Others Who Carry the Weight
Luis Suarez, 2014 Group Stage vs. Italy: Suarez found a new way to disgrace himself on the world stage. In a group game against Italy, he sank his teeth into the shoulder of Giorgio Chiellini. It was his third biting incident in professional football. He was banned for nine international matches and four months from all football. Uruguay were eliminated in the round of sixteen.
Asamoah Gyan, 2010 Quarter-Final vs. Uruguay: After Suarez’s infamous handball on the line in the final seconds of extra time, Gyan stepped up with the penalty that would have put an African nation into a World Cup semi-final on African soil for the first time in history. He struck the crossbar. Ghana lost the subsequent shootout and went home.
Oliver Kahn, 2002 Final vs. Brazil: Kahn had been the undisputed best player of that entire tournament, winning the Golden Ball as the first goalkeeper ever to do so. In the final, he fumbled a routine Rivaldo shot and Ronaldo tapped in from close range. Brazil won 2-0. A tournament of almost supernatural goalkeeping, finished by a single drop.

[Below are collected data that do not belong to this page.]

-- ==== Sys2Proof/Machine/State.lean ====
section
/-! DEFINITION. The state of the block, as plain data (R30 to R60), the reasons a step can stop, and the state after reset (R63). The
last fields of `State` are the model's own: the host's accesses waiting at the port, what the host has read, and the counters that
index the free values. -/

namespace Sys2Proof.Machine

/-! ## The polynomial registers -/

/-- The domain tag of a polynomial register (R31). The value 3 "is never stored", so it has no constructor. -/
inductive Tag where
  /-- 0: the register holds no value. -/
  | empty
  /-- 1: a coefficient-domain ring element. -/
  | coeff
  /-- 2: a transform-domain representation. -/
  | ntt
  deriving DecidableEq, Repr

/-- 256 coefficients of 12-bit two's complement (R30). -/
structure Poly where
  cells : List (BitVec 12)
  size : cells.length = 256
  deriving DecidableEq, Repr

/-- All coefficients 0. -/
def Poly.zero : Poly := ⟨List.replicate 256 0, List.length_replicate⟩

/-- A polynomial register: coefficients and domain tag (R30). -/
structure PolyReg where
  poly : Poly
  tag : Tag
  deriving DecidableEq, Repr

/-- A cleared register: zeros, EMPTY (R34, R157). -/
def PolyReg.cleared : PolyReg := ⟨Poly.zero, .empty⟩

/-- The polynomial register file, PR[0] to PR[31] (R30). -/
structure RegFile where
  regs : List PolyReg
  size : regs.length = 32
  deriving DecidableEq, Repr

/-- Every register cleared (R34). -/
def RegFile.cleared : RegFile := ⟨List.replicate 32 PolyReg.cleared, List.length_replicate⟩

/-! ## Data memory -/

/-- DMEM (R35): its bytes that are not 0, by rising address. A byte that is not listed is 0x00, DMEM's reset value (R36). -/
abbrev Memory := List Host.Cell

/-! ## Status -/

/-- The completion codes of STATUS.ERR; codes 8 to 15 are never written (R340). -/
inductive Code where
  /-- 0: the command completed; includes implicit rejection. -/
  | ok
  /-- 1: the command word fails R116. -/
  | illegal
  /-- 2: a source register has tag EMPTY. -/
  | uninit
  /-- 3: a source register has the wrong domain tag. -/
  | domain
  /-- 4: a region leaves DMEM. -/
  | bounds
  /-- 5: FormatError: a wrong length, a non-canonical value, an unusable key. -/
  | format
  /-- 6: AuthenticationFailure. -/
  | auth
  /-- 7: SignatureInvalid. -/
  | sigInv
  deriving DecidableEq, Repr

/-- STATUS.KST, the KEM state record (R56). -/
inductive Kst where
  /-- 0 -/
  | uninitialized
  /-- 1 -/
  | keyGenerated
  /-- 2 -/
  | encapsulated
  /-- 3 -/
  | decapsulated
  deriving DecidableEq, Repr

/-- A ring element f[0..255] as integers (R13). -/
abbrev Elem := List Int

/-- Engine scratch (R58): one place for each kind of secret and intermediate value the rule names. The spec gives scratch no size or
layout; an empty list stands for locations that are all zero (log entry 11). -/
structure Scratch where
  /-- The expanded matrix Â (R216, R260), row by row. -/
  matrix : List (List Elem) := []
  /-- The noise and secret vectors (R261, R262). -/
  vectors : List Elem := []
  /-- The decoded keys: s and t of the parsed keys (R267, R269). -/
  keys : List Elem := []
  /-- Intermediate polynomials (R261, R262, R264). -/
  polys : List Elem := []
  /-- The derived symmetric key (R325, R326). -/
  aeadKey : Bytes := []
  /-- The shared-secret candidates (R264). -/
  secrets : List Bytes := []
  /-- The copy of the signing key (R304 (d)). -/
  signingKey : Bytes := []
  /-- How far the sampling loop of the pending command has got (R213): how many more 3-byte groups of each XOF stream than at first
  it looks at next (log entry 6). -/
  groups : Nat := 0
  deriving DecidableEq, Repr

/-- Scratch with every location overwritten with zero (R58). -/
def Scratch.zero : Scratch := {}

/-! ## The host's side -/

/-- What the host does at the block's port. Offsets are from the block's base (R37, R80), sizes are in bytes; sizes and offsets
the bus refuses can be written down too (R83). -/
inductive BusAction where
  /-- Reads `bytes` bytes at an offset. -/
  | read (bytes offset : Nat)
  /-- Writes the low `bytes` bytes of a value at an offset. -/
  | write (bytes offset : Nat) (value : Word)
  /-- The pseudo-instruction WAIT (R122): reads STATUS until BUSY = 0. -/
  | wait
  deriving DecidableEq, Repr

/-- What a host read returned, zero-extended to 32 bits. -/
structure BusRead where
  bytes : Nat
  offset : Nat
  value : Word
  deriving DecidableEq, Repr

/-! ## The whole state -/

/-- The state of the machine. The read-only registers ID, PARAM0, PARAM1, SIGP0, SIGP1 and DMSIZE are configuration (R62) and CTRL
always reads 0 (R46), so none of them is a field. The pending command of R59 is there exactly while `busy`. -/
structure State where
  /-- PR (R30). -/
  pr : RegFile
  /-- DMEM (R35). -/
  dmem : Memory
  /-- STATUS.BUSY (R53): the latched command is pending (R59). -/
  busy : Bool
  /-- STATUS.DONE (R53). -/
  done : Bool
  /-- STATUS.ERR (R54). -/
  err : Code
  /-- STATUS.EQ (R52). -/
  eq : Bool
  /-- STATUS.HZ, the flag itself (R55). -/
  hz : Bool
  /-- HZ as it was at the last acceptance: what a read of STATUS returns for it while BUSY (R381; log entry 15). -/
  hzl : Bool
  /-- STATUS.KST (R56). -/
  kst : Kst
  /-- CMDL, read through CMD (R48, R57). -/
  cmdl : Word
  /-- ARG0 to ARG7 (R51). -/
  args : Vector Word 8
  /-- ARGL (R57). -/
  argl : Vector Word 8
  /-- RESULT0 (R49). -/
  result0 : Word
  /-- RESULT1 (R49). -/
  result1 : Word
  /-- Engine scratch (R58). -/
  scratch : Scratch
  /-- MODEL'S OWN. The host's accesses that have not taken effect yet, the next one first (log entry 7). -/
  port : List BusAction
  /-- MODEL'S OWN. What the host's reads have returned, the latest last (log entry 7). -/
  seen : List BusRead
  /-- MODEL'S OWN. How many waiting host accesses still go before the engine's next step (log entry 4). -/
  delay : Nat
  /-- MODEL'S OWN. How many entropy bytes have been drawn: the index of the next free value of `Config.entropy` (log entry 2). -/
  drawn : Nat
  /-- MODEL'S OWN. The index of the next free value of `Config.busyByte` and `Config.engineDelay` (log entries 3 and 4). -/
  choices : Nat
  deriving DecidableEq, Repr

/-- Why a step stops with a fault: the host made an access the block refuses. -/
inductive Fault where
  /-- Raised by a host access of an illegal width or alignment (R83): the bus answers SLVERR and "a model treats it as a fault of
  the host program" (R347). Safe: the block's state would be unchanged and the host would go on. -/
  | busError (bytes offset : Nat)
  /-- Raised by a host access at or above offset 0x20000, which is "outside the block" (R83). Safe: the block is not addressed. -/
  | outsideBlock (offset : Nat)
  deriving DecidableEq, Repr

/-- Why a step is refused. -/
inductive Refusal where
  /-- Raised by an arm of `exec` for a command that has no meaning yet; no arm raises it any more. Safe: the machine stops. -/
  | notModelled (mnemonic : String)
  deriving DecidableEq, Repr

/-- The state right after a reset (R63, R370): nothing is left unspecified by the spec. The model's own fields start empty and at 0
(log entries 2, 3, 4 and 7), and so does the HZ value latched at acceptance (log entry 15). -/
def State.reset : State where
  pr := RegFile.cleared
  dmem := []
  busy := false
  done := false
  err := .ok
  eq := false
  hz := false
  hzl := false
  kst := .uninitialized
  cmdl := 0
  args := Vector.replicate 8 0
  argl := Vector.replicate 8 0
  result0 := 0
  result1 := 0
  scratch := Scratch.zero
  port := []
  seen := []
  delay := 0
  drawn := 0
  choices := 0

end Sys2Proof.Machine
end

Andres Escobar, 1994 World Cup: The Colombia defender put the ball into his own net against the United States, helping to eliminate one of the tournament’s most anticipated sides. He was shot dead in Medellin twelve days after returning home.
Harry Kane, 2022 Quarter-Final vs. France: Kane scored the first penalty to draw England level and match Wayne Rooney’s all-time England scoring record. Given a second penalty with six minutes left and the score at 2-1, he blazed it high over the bar. At the final whistle he dropped to his haunches and stared at the turf. England went home, again.
The 2026 World Cup will produce more of these moments. It always does. Some player, somewhere, will stand at a spot twelve yards from goal, or find themselves alone with a goalkeeper, carrying the weight of an entire country on their back. They will either convert that moment into something glorious or they will not.